> [Task to complete]:
Please report every line in the entries that contains the string "lineStatus".
>>>>
/-- CREATE (R218, R225): a PINNED class is reached as by SETCLASS. -/
def doCreate (s : State) (ring : Bool) : State :=
  let e := headEntry s ring
  let a2 := fieldB e 32 8
  let id := fieldB e 8 8
  let cls := field a2 0 8
  let die := field a2 8 8
  let st := createStatus s id (fieldB e 16 8) (fieldB e 24 8) cls die (field a2 16 8) (field a2 24 8) (field a2 32 9) ring
    (entryBad e || field a2 41 23 != 0)
  if st != 1 then finishCmd s ring st
  else
    let (s, k, o) := createObj s id (fieldB e 16 8) (fieldB e 24 8) die (field a2 16 8) (field a2 24 8) (field a2 32 9)
    if cls = 0 then
      { startClass s k o 0 die with memSt := { (startClass s k o 0 die).memSt with
        cmd := some ⟨if ring then 1 else 0, 0, 0, 0⟩ } }
    else finishCmd (putObj s k { o with cls := cls }) ring 1

/-- The command row executes the head entry where its OP is the row's, or reserved. -/
def runHead (s : State) (ring : Bool) (op : Nat) (f : State → State) : Out :=
  if !headReady s ring then .next s
  else
    let e := headEntry s ring
    if badOp e then .next (finishCmd s ring (badOpStatus e))
    else if fieldB e 0 1 = op then .next (f s)
    else .next s

/-- CREATE. -/
def execObjCreate (ring : Bool) (s : State) : Out := runHead s ring 1 (fun s => doCreate s ring)

def doSetclass (s : State) (ring : Bool) : State :=
  let e := headEntry s ring
  let a := fieldB e 16 8
  let cls := field a 0 8
  let die := field a 8 8
  match namedStatus s ring e (fun _ => 2 < cls || 15 < die || a / 65536 != 0) with
  | some st => finishCmd s ring st
  | none =>
    match objById s (fieldB e 8 8) with
    | none => s
    | some (k, o) =>
      if breaksListing s o.id cls die || imageHolds s o.id then finishCmd s ring 0x84
      else if cls = 0 && !pinFits s o die then finishCmd s ring 0x83
      else if cls = 1 then finishCmd (putObj (cancelMigs s o) k { o with cls := 1, homeDie := die }) ring 1
      else
        let s := startClass s k o cls die
        let c : ObjCmd := ⟨if ring then 1 else 0, 0, 0, 0⟩
        if s.memSt.migs.any (fun m => m.forClass && (tilesOf o).contains m.tile) then
          { s with memSt := { s.memSt with cmd := some c } }
        else finishCmd (putObj s k { o with cls := cls, homeDie := die, state := 1 }) ring 1

/-- SETCLASS (R230). -/
def execObjSetclass (ring : Bool) (s : State) : Out := runHead s ring 2 (fun s => doSetclass s ring)

def doDestroy (s : State) (ring : Bool) : State :=
  let e := headEntry s ring
  match namedStatus s ring e (fun _ => false) with
  | some st => finishCmd s ring st
  | none =>
    match objById s (fieldB e 8 8) with
    | none => s
    | some (k, o) =>
      if (listings s o.id) != [] || imageHolds s o.id then finishCmd s ring 0x84
      else finishCmd (destroyObj s k o) ring 1

/-- DESTROY. -/
def execObjDestroy (ring : Bool) (s : State) : Out := runHead s ring 5 (fun s => doDestroy s ring)

/-! ### The object table's place -/

/-- A write of object 0x4011.01 or .02 (06 R220, R244): the table stands at its new place with the entries of the live objects. -/
def wTablePlace (s : State) (sub v : Nat) : State :=
  let s := setO s 0x4011 sub v
  if liveObjs s = 0 then s
  else s.memSt.objs.foldl (fun s e => putObj s e.1 e.2) (memClear s (getO s 0x4011 1) (64 * getO s 0x4011 2))

/-! ### READ and WRITE -/

/-- Who the object command engine is on a ring (15 R490). -/
def cmdWho (ring : Bool) : Who := ⟨4, if ring then 1 else 0, 0xffff, 0xffff, ring, 0⟩

/-- An address is a fabric address where any bit above 47 is set (DEDUCED, log entry 26). -/
def isFabAddr (a : Nat) : Bool := a / 2 ^ 48 != 0

/-- STATUS of a memory operand refused for a reason: world or region 0x85, else 0x8a (06 R226). -/
def operandStatus (reason : Nat) : Nat := if reason = 2 then 0x85 else 0x8a

/-- 256-byte units moved in ascending order until one is refused; object offset `off`, memory side `m` (06 R226). -/
def moveUnits (w : Who) (o : ObjEnt) (out : Bool) : Nat → Nat → Nat → State → State × Nat
  | 0, _, _, s => (s, 1)
  | n + 1, off, m, s =>
    if out then
      match refusalRange s w m 256 true with
      | some (x, r) => (refuse s w x r, operandStatus r)
      | none =>
        let (s, l, _) := getAt s w (o.base + off) 256
        moveUnits w o out n (off + 256) (m + 256) (putAt s w m l)
    else
      match refusalRange s w m 256 false with
      | some (x, r) => (refuse s w x r, operandStatus r)
      | none =>
        let (s, l, _) := getAt s w m 256
        moveUnits w o out n (off + 256) (m + 256) (putAt s w (o.base + off) l)

/-- STATUS of a fabric line's response (06 R226): a refusal counts as 0x85, every other failure as 0x8a. -/
def lineStatus (st : Nat) : Nat := if st = 0 then 0 else if st = 1 then 0x85 else 0x8a

/-- The four line requests of one 256-byte unit of a READ or WRITE with a fabric operand. -/
def issueUnit (o : ObjEnt) (w : Who) (out : Bool) (off m : Nat) : Nat → State → State
  | 0, s => s
  | n + 1, s =>
    let s := issueUnit o w out off m n s
    let a := m + 64 * n
    let (s, r) := if out then
        let (s, l, _) := getAt s w (o.base + off + 64 * n) 64
        issue s w.secure a 2 0 331 0 0 (2 ^ 64 - 1) l (.objCmd 0)
      else issue s w.secure a 1 0 331 0 0 0 [] (.objCmd (o.base + off + 64 * n))
    match s.memSt.cmd with
    | none => s
    | some c =>
      let c := match r with
        | none => { c with lines := c.lines + 1 }
        | some st => { c with fail := if c.fail = 0 then lineStatus st else c.fail }
      { s with memSt := { s.memSt with cmd := some c } }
<<<<
> [Reply]:
def lineStatus (st : Nat) : Nat := if st = 0 then 0 else if st = 1 then 0x85 else 0x8a
        | some st => { c with fail := if c.fail = 0 then lineStatus st else c.fail }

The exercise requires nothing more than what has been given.